Бессильная, безысходная ярость душила его. Он заметался и, подбежав к двери, ударил по ней кулаком так свирепо, что дверь распахнулась, и волна морозного воздуха обожгла ему воспаленное лицо.
Позабыв, что крещеный, в исступлении сорвал он с головы шапку, поднял к звездному небу руки и, дрожа и бледнея, воскликнул:
– Хаяр-Кереметь! [Хаяр-Кереметь – самое свирепое божество, приносящее скорбь и бедствия, имя которого небезопасно упоминать даже в молитве. (Примеч. автора).] Он бросился ниц на землю, зарыдал и застонал, произнося страшные заклинания:
– Злая Кереметь! Лихая Кереметь! Погуби врага! Умертви врага!
Глаза Максимки налились кровью и сверкали, как горячие уголья. Тяжело дыша, он поднялся; его грудь, рукава, лицо и волосы были в снегу. Скрестив на груди руки, он низко поклонился на восток и опрометью бросился в комнату, где заперся и повалился ничком на койку. Так он долго лежал.
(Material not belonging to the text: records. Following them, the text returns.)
-- ==== Sys2Proof/Machine/CropFlow.lean ====
section
/-!
DEFINITION. Machine/CropFlow.lean: crop-flow signals and loss estimation inside the lanes (R143 to R149), live flow
calibration and the weighed load (R150 to R153), the transport delay (R154, R155), the slope limit (R156), moisture
supervision, the calibration commands (R167) and CF_STATUS.
-/

namespace Sys2Proof.Machine

/-! ### Signals -/

/-- The active crop index (R147). -/
def cropIdx (s : State) : Nat := s.qz.crop

/-- The flow gain of the active crop, CF.FLOW_GAIN_Cn. -/
def flowGain (s : State) : Int := param s (pCfFlowGain (cropIdx s))

/-- R144: the mass flow from the two bridges; none when neither is valid. -/
def massFlow (s1 s2 : Int) (v1 v2 : Bool) (zero gain fmin : Int) : Option Int :=
  if !v1 && !v2 then none
  else
    let sum := if v1 && v2 then s1 + s2 else if v1 then 2 * s1 else 2 * s2
    let f := fxMul (sat32 (sum - zero)) gain 20
    some (if f < fmin then 0 else f)

/-- R145: the moisture of the active crop from the valid cells. -/
def moistureOf (m1 m2 : Int) (v1 v2 : Bool) (gain off : Int) : Option Int :=
  if !v1 && !v2 then none
  else
    let v := if v1 && v2 then Int.tdiv (m1 + m2) 2 else if v1 then m1 else m2
    some (sat32 (fxMul v gain 16 + off))

/-- The plates of a role, and those of them that can report in the window: FRESH, neither FAULT nor NO_COVERAGE (R148). -/
def groupPlates (s : State) (role : Nat) : List Nat × List Nat :=
  let all := (List.range 32).filter (fun ch => paramN s (pQzRole ch) == role)
  (all, all.filter (fun ch =>
    let e := nth s.gr.cur.quartz.entries ch ⟨0, 0, 0, 0, 0, 0, 0, 0, 0, 0, 0, 0, 0⟩
    s.gr.cur.quartz.fresh && !bit e.flags 0 && !bit e.flags 6))

/-- What a plate adds to its group's window: GRAIN_C, and for role 3 all three classes (R148). -/
def plateCount (s : State) (role ch : Nat) : Nat :=
  let e := nth s.gr.cur.quartz.entries ch ⟨0, 0, 0, 0, 0, 0, 0, 0, 0, 0, 0, 0, 0⟩
  if role = 3 then e.grainC + e.mogC + e.unknownC else e.grainC

/-- A cleared loss group with a ring of `w` entries (R149). -/
def groupCleared (w : Nat) : LossGroup := ⟨List.replicate w 0, List.replicate w false, 0, 0, 0, 0, 0⟩

/-- R148: one frame of a loss group. -/
def groupStep (s : State) (role : Nat) (g : LossGroup) : LossGroup :=
  let p := groupPlates s role
  let w := g.ring.length
  let wv := if p.2.isEmpty then g.lastWv
    else (p.2.foldl (fun a ch => a + plateCount s role ch) 0) * p.1.length / p.2.length
  { ring := g.ring.set g.idx wv, bridged := g.bridged.set g.idx p.2.isEmpty, idx := if w ≤ g.idx + 1 then 0 else g.idx + 1,
    sum := g.sum + wv - nth g.ring g.idx 0, lastWv := wv, frames := g.frames + 1,
    uncovered := if p.2.isEmpty && !p.1.isEmpty then g.uncovered + 1 else 0 }

/-- Whether a group is fresh (R149). -/
def groupFresh (g : LossGroup) : Bool :=
  decide (g.ring.length ≤ g.frames) && decide (g.bridged.count true < g.ring.length / 4)

/-- The impact rate of a group, impacts/s in Q16.16 (R148). -/
def groupRate (g : LossGroup) : Nat := if g.ring.length = 0 then 0 else g.sum * 1000 / g.ring.length

/-- The loss rate in mg/s (R148). -/
def lossRate (g : LossGroup) (kernel factor : Nat) : Int := sat32 (groupRate g * kernel * factor / 6553600000 : Nat)

/-- The loss ratio in 0.01 % of the mass flow; held while there is no flow (R148). -/
def lossRatio (rate flow held : Int) : Int := if 0 < flow then min 10000 (rate * 10 / flow) else held

/-- A signal's value in a frame: fresh with its new value, or held with its age (R143). -/
def sigStep (v : SensVal) (new : Option Int) : SensVal :=
  match new with
  | some x => { v with raw := x, fresh := true, age := 0 }
  | none => { v with fresh := false, age := min 255 (v.age + 1) }

/-- Signal `n` of Table 5-1 as last computed. -/
def sig (s : State) (n : Nat) : SensVal := nth s.cf.sigs (n - 1) ⟨n, 0, false, 255⟩
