/-- RETRY_WAIT_END (R201, R202): 10 ms after the start of the failed attempt, with the junction at or below 155 °C. -/
def execRetryWaitEnd (ch : Fin 24) (us : Fin 1000) (tj : Int) (s : State) : Host.Outcome State Fault Refusal :=
  let t := usNow s us
  .next (if (lsChan s ch).st = .retryWait && decide ((lsChan s ch).since + 10000 ≤ t) && decide (tj ≤ 1550) && lsGate s ch then
    updLs ch (fun c => { c with st := .start, since := t, retries := c.retries - 1, hot := false, tj, limitAt := none
                                applied := if lsPwm s ch then 0 else 10000 }) s else s)

/-- Whether a channel was in limit in the 1 ms before an instant (R204). -/
def limitedLately (c : LsChan) (t : Nat) : Bool :=
  c.limitAt.isSome || (match c.limitEnd with | some e => decide (t < e + 1000) | none => false)

/-- The other channel of the group with the highest junction temperature (R204), as its number. -/
def hottest (s : State) (ch : Nat) : Nat :=
  let others := (lsGroup ch).filter (· != ch)
  let h := others.foldl (fun b c => if (lsChan s b).tj < (lsChan s c).tj then c else b) (others.headD ch)
  h + 1

/-- The junction temperature of a thermal shutdown in 0.1 °C (Table 7-1): 175 °C, 10 K lower under conservative trim (R370). -/
def lsShutAt (s : State) : Int := if s.rs.consTrim then 1650 else 1750

/-- A thermal shutdown (R204, R205): its cause is decided and recorded, then the phase of the channel says what follows. -/
def thermalShutdown (ch t : Nat) (tj : Int) (s : State) : State :=
  let c := lsChan s ch
  let s1 := updLs ch (fun c => { c with tj, hot := true, shutdowns := wrapU 16 (c.shutdowns + 1), applied := 0, inrush := none
                                        edge := false }) s
  let recent := (c.coupled.filter (fun x => decide (s.clk.ms < x + 60000))) ++ [s.clk.ms]
  let coupled := forced s detCoupledShutdown (ch + 1) || !(limitedLately c t || forced s detThermalShutdown (ch + 1))
  match c.st with
  | .start => attemptFails ch (if coupled then happen detCoupledShutdown (ch + 1) (hottest s ch) s1 else happen detThermalShutdown (ch + 1) 1 s1)
  | .on | .limit =>
    let s2 := detect detOverCurrent (ch + 1) false 0 s1
    if coupled then
      let s3 := updLs ch (fun c => { c with coupled := recent }) s2
      beginCond detCoupledShutdown (ch + 1) (hottest s ch)
        (if 4 ≤ recent.length then lsLatch ch 2 s3 else updLs ch (fun c => { c with st := .cool, limitAt := none }) s3)
    else beginCond detThermalShutdown (ch + 1) 1 (lsLatch ch 1 s2)
  | _ => s1

/-- LS_THERMAL_SHUTDOWN (R204, R205): the junction sensor reaches the shutdown temperature. -/
def execLsThermalShutdown (ch : Fin 24) (us : Fin 1000) (tj : Int) (s : State) : Host.Outcome State Fault Refusal :=
  .next (if lsShutAt s ≤ tj || forced s detThermalShutdown (ch + 1) || forced s detCoupledShutdown (ch + 1)
    then thermalShutdown ch (usNow s us) tj s else s)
Сердце в нем билось до боли, замирало, душило его, и было так жутко, что он не смел поднять головы. Когда же Кунак завыл под самым окном, Максимка вдруг встрепенулся и, озираясь с суеверным страхом, приподнялся и сел.
Ему казалось, что "тамок-хуран" [Тамок-хуран – ад, место вечного несчастья и голода. (Примеч. автора).] уже разверзает свою пасть, чтобы поглотить куштана; там будет ему голодно и холодно, там не найдет он ни дома, ни воды, чтоб утолить жажду, ни друга, ни брата, ни отца, ни детей.
Если Максимка и не очень твердо верил, что все это непременно случится с Кургановым, то во всяком случае желал ему этого искренне, с радостью и от всей души.
Он сидел на своей койке, торжествовал и вместе злился, скаля зубы и сжимая кулаки.
Еще никто и никогда не видал в таком виде Максимку.
В нем уже нельзя было бы и признать того послушного, безропотного парня, которого били по щекам, кормили впроголодь и ругали на каждом шагу. Теперь он был бы страшен самой Емельянихе, да и сам затрепетал бы перед собою, если б увидал себя в зеркале.
"Погубил... погубил, куштан!"
Эта мысль не выходила из его головы, и нанесенная обида, точно пламя, разливалась по всей крови.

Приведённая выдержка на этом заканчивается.